Intesa Sanpaolo Corporate and Investment Division, a growing and powerful presence on the world stage

As Italy’s largest bank, Intesa Sanpaolo has the opportunity to expand its business abroad. Giulia Rhodes looks at how new branches in the Middle East and Asia will add to its global footprint

Giulia Rhodes


With new openings due to open in Doha, Jakarta and Abu Dhabi, a Washington office in its fifth month of operation and recent expansion in Turkey and Brazil, Intesa Sanpaolo’s growing international corporate and investment banking presence is clear.

The network of branches and subsidiaries – connected by strategic hubs in London, New York, Hong Kong and Dubai – gives Italy’s largest retail bank an ever-increasing global footprint and, according to

Teresio Testa, Intesa Sanpaolo’s head
of International Network and Global Industries,
is strategic to its growth.
“We need our antennae all over the world,” he says.

The economic crisis has made it all the more important to establish a place on the global stage. “Our focus must be international. Today, Italy’s cake is a little smaller and we already have a considerable share of it. We must, of course, protect our position at home, but we have very little room to grow. Overseas, by contrast, is almost a green field.”

With Intesa Sanpaolo’s domestic clients increasingly subject to acquisition by multinationals, the business map is expanding. “Decisions that were once taken in Milan, Rome and Turin are now moving to Frankfurt, Dubai, Paris and New York, and we must be ready for that,” says Testa.
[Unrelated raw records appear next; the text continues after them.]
-- ==== Sys2Proof/Machine/Matrix.lean ====
section
/-! DEFINITION. The matrix engine: ranges, planes, tiles and commands, major 0x36 (R103 to R106, R112 to R130, R286 to R291),
and the grants and ends of commands (R127, R128, R357). The exchange of `mswap.auto` shows in the descriptors at once: what
was issued before it carries its own plane (log 26). -/

namespace Sys2Proof.Machine

/-! ### Arithmetic (R104, R106) -/

/-- The exact sum of finite products; a zero is negative only when every product is.
DESIGN CHOICE (log 115): a zero product of integer elements has the sign of its factors. -/
def sumFin (l : List FVal) : FVal :=
  let e0 := (l.map fun v => match v with | .fin _ _ e => e | _ => 0).min?.getD 0
  let t : Int := (l.map fun v => match v with | .fin n m e => toUnits n m e e0 | _ => 0).sum
  if t = 0 then .fin (l.all fun v => match v with | .fin n _ _ => n | _ => false) 0 e0 else .fin (t < 0) t.natAbs e0

def FVal.isInfOf (n : Bool) (v : FVal) : Bool := match v with | .inf m => m == n | _ => false

/-- R104: one chunk into an accumulator element. An infinite product and an accumulator that is the infinity of the other sign add up
to an invalid operation (log 111). -/
def chunkStep (acc : Word) (a b : List FVal) : Word × Exc :=
  if (f32 acc).isNan || a.any FVal.isNan || b.any FVal.isNan then (0x7FC00000, {})
  else
    let ps := (a.zip b).map fun p => FVal.mul p.1 p.2
    let vs := ps.filterMap id
    let pos := vs.any (FVal.isInfOf false)
    let neg := vs.any (FVal.isInfOf true)
    if ps.any Option.isNone || (pos && neg) then (0x7FC00000, Exc.invalid)
    else w32 (F32.add .nearest (f32 acc) (if pos then .inf false else if neg then .inf true else sumFin vs))

/-- All chunks of one element, in order. -/
def chunksInto : List (List FVal) → List (List FVal) → Word → Exc → Word × Exc
  | a :: as, b :: bs, acc, e =>
    let p := chunkStep acc a b
    chunksInto as bs p.1 (e.or p.2)
  | _, _, acc, e => (acc, e)

/-- R106: the formats that narrow mode rounds to CF4. -/
def narrows (f : Nat) : Bool := f == 0 || f == 1 || f == 6 || f == 7 || f == 12
def narrow32 (l : List FVal) : List FVal :=
  let p := packBlock 13 false .rn l (List.replicate 32 0)
  blockVals 13 false (packElems 32 (p.words.take (blockNw 13 false))) 0

/-- A row's chunks, as the array sees them. -/
def rowChunks (mode f : Nat) (vs : List FVal) : List (List FVal) :=
  (groups32 (vs.length / 32) vs).map fun l => if mode = 2 && narrows f then narrow32 l else l

/-! ### Ranges (R114, R115) -/

def planar (r : Range) : Bool := r.layout == 1
/-- R405, R117: a row of a range whose BASE counts from the operand buffer's start. -/
def State.rowBytes (s : State) (clu : Nat) (r : Range) (i : Nat) : List Byte × List Byte :=
  ((places (obKey clu (r.base + i * r.rowb)) (rowData r.fmt (planar r))).map s.rd,
   (places (obKey clu (r.base + r.soff + i * r.srowb)) (rowScale r.fmt (planar r))).map s.rd)
def State.rowOf (s : State) (clu mode : Nat) (r : Range) (i : Nat) : List (List FVal) :=
  let b := s.rowBytes clu r i
  rowChunks mode r.fmt (rowVals r.fmt (planar r) b.1 b.2)

/-- R89, R112: 32 elements of a row with their scale bytes, and how many such a row has. -/
def bushels (f : Nat) : Nat := kSlice f / 32
/-- Where the elements and the scale bytes of a bushel stand. -/
def bushelPlaces (clu : Nat) (r : Range) (i b : Nat) : List Nat × List Nat :=
  let d := fmtData r.fmt (planar r)
  let q := fmtScale r.fmt (planar r)
  (places (obKey clu (r.base + i * r.rowb + b * d)) d, places (obKey clu (r.base + r.soff + i * r.srowb + b * q)) q)
def State.bushel (s : State) (clu : Nat) (r : Range) (i b : Nat) : Bushel :=
  ((bushelPlaces clu r i b).1.map s.rd, (bushelPlaces clu r i b).2.map s.rd)
/-- R371: what a row's bushels that have not been met yet are read from. -/
def rowPlaces (clu : Nat) (r : Range) (taken : List (Nat × Bushel)) (u i : Nat) : List Nat :=
  (List.range (bushels r.fmt)).flatMap fun b =>
    if (taken.lookup (64 * u + b)).isSome then [] else (bushelPlaces clu r i b).1 ++ (bushelPlaces clu r i b).2
/-- R371: some place's codeword cannot be corrected. -/
def State.anyBad (s : State) (ks : List Nat) : Bool := s.ecc.any fun p => ks.any fun k => eccNo k == p.1
/-- R89: a row of which some bushels have been met early, by 64 × `u` + bushel; the others are met now. -/
def State.rowNow (s : State) (clu : Nat) (r : Range) (taken : List (Nat × Bushel)) (u i : Nat) : List (Nat × Bushel) :=
  (List.range (bushels r.fmt)).map fun b => (64 * u + b, (taken.lookup (64 * u + b)).getD (s.bushel clu r i b))
/-- The values of a row, by its bushels. -/
def bushelRow (mode : Nat) (r : Range) (l : List (Nat × Bushel)) : List (List FVal) :=
  rowChunks mode r.fmt (rowVals r.fmt (planar r) (l.flatMap fun p => p.2.1) (l.flatMap fun p => p.2.2))
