-- ==== Sys2Proof/Machine/Control.lean ====
section
/-! DEFINITION. Control flow: branches and calls, majors 0x30 to 0x35, `wait`, clause headers and trailers, parked subgroups,
sleeping and yielding lanes (R7 to R9, R14 to R24, R29 to R31, R178, R186 to R194, R200 to R211, R332). -/

namespace Sys2Proof.Machine

/-! ### Branches and calls (R200 to R203) -/

/-- R201: the target of a B word: twice the displacement behind the word's own address, in 32 bits. -/
def branchTarget (pc : Nat) (disp : BitVec 18) : Nat := (BitVec.ofNat 32 pc + (disp.signExtend 32) * 2).toNat

/-- R201: the lanes that take the target leave for it, the others fall through. -/
def State.branch (s : State) (r : Run) (disp : BitVec 18) (taken : LaneMask) : State :=
  s.setExit (.goto [⟨branchTarget r.pc disp, r.lanes &&& taken⟩, ⟨r.fall, r.lanes &&& ~~~ taken⟩])

/-- R201. -/
noncomputable def execJmp (disp : BitVec 18) (s : State) : Host.Outcome State Fault Refusal :=
  issue (.jmp disp) s fun r => .ok (s.branch r disp r.lanes)
/-- R201. -/
noncomputable def execBz (c : Opd) (disp : BitVec 18) (s : State) : Host.Outcome State Fault Refusal :=
  issue (.bz c disp) s fun r => .ok (s.branch r disp (keepLanes r.lanes fun i => s.w.src c i == 0))
/-- R201. -/
noncomputable def execBnz (c : Opd) (disp : BitVec 18) (s : State) : Host.Outcome State Fault Refusal :=
  issue (.bnz c disp) s fun r => .ok (s.branch r disp (keepLanes r.lanes fun i => s.w.src c i != 0))
/-- R201. -/
noncomputable def execBm (k : Fin 12) (disp : BitVec 18) (s : State) : Host.Outcome State Fault Refusal :=
  issue (.bm k disp) s fun r => .ok (s.branch r disp (s.w.getM k.val))
/-- R201, R202. -/
noncomputable def execCall (disp : BitVec 18) (s : State) : Host.Outcome State Fault Refusal :=
  issue (.call disp) s fun r =>
    .ok ((s.setW (s.w.putV 95 r.lanes fun _ => BitVec.ofNat 32 r.fall)).branch r disp r.lanes)

/-- R206: each lane leaves for its own address. -/
def State.leap (s : State) (r : Run) (f : Nat → Word) : State :=
  s.setExit (.goto ((lanesOf r.lanes).map fun i => ⟨(f i).toNat, laneBit i⟩))

/-- R206. -/
noncomputable def execJmpr (a : Opd) (s : State) : Host.Outcome State Fault Refusal :=
  issue (.jmpr a) s fun r => .ok (s.leap r (s.w.src a))
/-- R206. -/
noncomputable def execRet (s : State) : Host.Outcome State Fault Refusal :=
  issue .ret s fun r => .ok (s.leap r (s.w.getV 95))

/-! ### Other control (R205, R207 to R211) -/

/-- R138, R207. -/
noncomputable def execEndLanes (s : State) : Host.Outcome State Fault Refusal :=
  issue .endLanes s fun r => if s.endsHolding r then Act.trapAt r 5 else .ok (s.setExit .retire)
/-- R208. -/
noncomputable def execNop (s : State) : Host.Outcome State Fault Refusal := issue .nop s fun _ => .ok s
/-- R179, R208. -/
def execNop16 (s : State) : Host.Outcome State Fault Refusal := issue .nop16 s fun _ => .ok s
/-- R209. -/
noncomputable def execYield (s : State) : Host.Outcome State Fault Refusal := issue .yield s fun _ => .ok (s.setExit .yield)
/-- R210: the greatest operand of the run, bounded; 0 acts as `yield`. -/
noncomputable def execSleep (a : Opd) (s : State) : Host.Outcome State Fault Refusal :=
  issue (.sleep a) s fun r =>
    let n := min (((lanesOf r.lanes).map fun i => (s.w.src a i).toNat).foldl max 0) (2 ^ 24 - 1)
    .ok (s.setExit (if n = 0 then .yield else .sleep n))
/-- R172, R211. -/
noncomputable def execTrap (n : Fin 64) (s : State) : Host.Outcome State Fault Refusal :=
  issue (.trap n) s fun r => if s.g.kern.trapen then .trap 0x0C r.addr (BitVec.ofNat 32 n.val) else .ok s
/-- R172, R211. -/
noncomputable def execBrk (n : Fin 64) (s : State) : Host.Outcome State Fault Refusal :=
  issue (.brk n) s fun r => if s.g.kern.brken then .trap 0x0B r.addr (BitVec.ofNat 32 n.val) else .ok s
/-- R17. -/
def execWait (k : Fin 12) (s : State) : Host.Outcome State Fault Refusal :=
  issue (.wait k) s fun _ => .ok (s.setExit (.wait k.val))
Competition, he admits, is fierce. “Other players are huge banks such as JP Morgan, Morgan Stanley, Deutsche Bank, BNP, but the experience of the past three years – when we have tested ourselves internationally – shows we can do it. We are very happy with what we are building.”

While Intesa Sanpaolo may not be able to match its competitors in terms of size, Testa believes its new international strategy works in its favour (backed up by top liquidity ratios as a result of its strength at home).

We are a lean, flat structure with very short decision times thanks to excellent dialogue with the chief lending officer.

In addition, he says, it is a keenly self-aware department, proud of its strengths and always striving to do better. “It is best to say to a client, ‘We can compete very well on this and this, but we cannot do that’. We do not want to waste our own or our clients’ time on things we are not specialist in.”

Key to Intesa Sanpaolo’s success – which he proudly states has “shocked” many competitors – is its innovative industry-focused organisation.

Dedicated specialists cover the strategic sectors of oil and gas, power and utilities, automotive, telecoms and media, infrastructure, healthcare, basic resources, and luxury and consumer goods. “It was an important and serious change, but it was also in many ways an easy, organic one,” he says.

The result is tailored, relevant service based on real industry expertise, with greater transparency and more personal relationships. “The teams have a global knowledge of the industry trends so they suggest solutions which go beyond simple lending and into a whole series of other products to benefit them and through which we would like to grow.”

With growth not always following a traditional linear pattern of acquisition of suppliers or competitors – “often sectors are widening, with digitalisation creating ever more crossover” – expertise has been particularly important.

The industry-based approach allows a lighter structure, which, says Testa, means the bank is able to maximise opportunity and reduce risk.

“We can move in relation to world trends. Pushing and decelerating according to the market is a source of strength in our future strategy.”

The short-term focus is to further refine the bank’s offering by maintaining a presence in areas of growth. “We are developing the structures and top-quality teams – who know the local language, culture and economy – to identify clients with whom we can develop relationships and to focus resources where we will have the most success.”

Investment will be made in export finance, structured export finance, project finance, commodity financing – a key target – and foreign exchange.

The branch in Abu Dhabi will allow the bank to operate in local currency for the first time, opening up the possibility of business with major corporates.

While presence in Washington – the home of the World Bank and the International Monetary Fund – means “understanding where investments will be made in order to be beside our clients there from the very start”.

After 25 years with Intesa Sanpaolo (“the challenges and opportunities have made the years fly”), Testa continues to look to the future. “Our culture is innovative, forward looking and always a step ahead. Every day we work to earn and keep our clients’ respect and business. That is what marks us out.”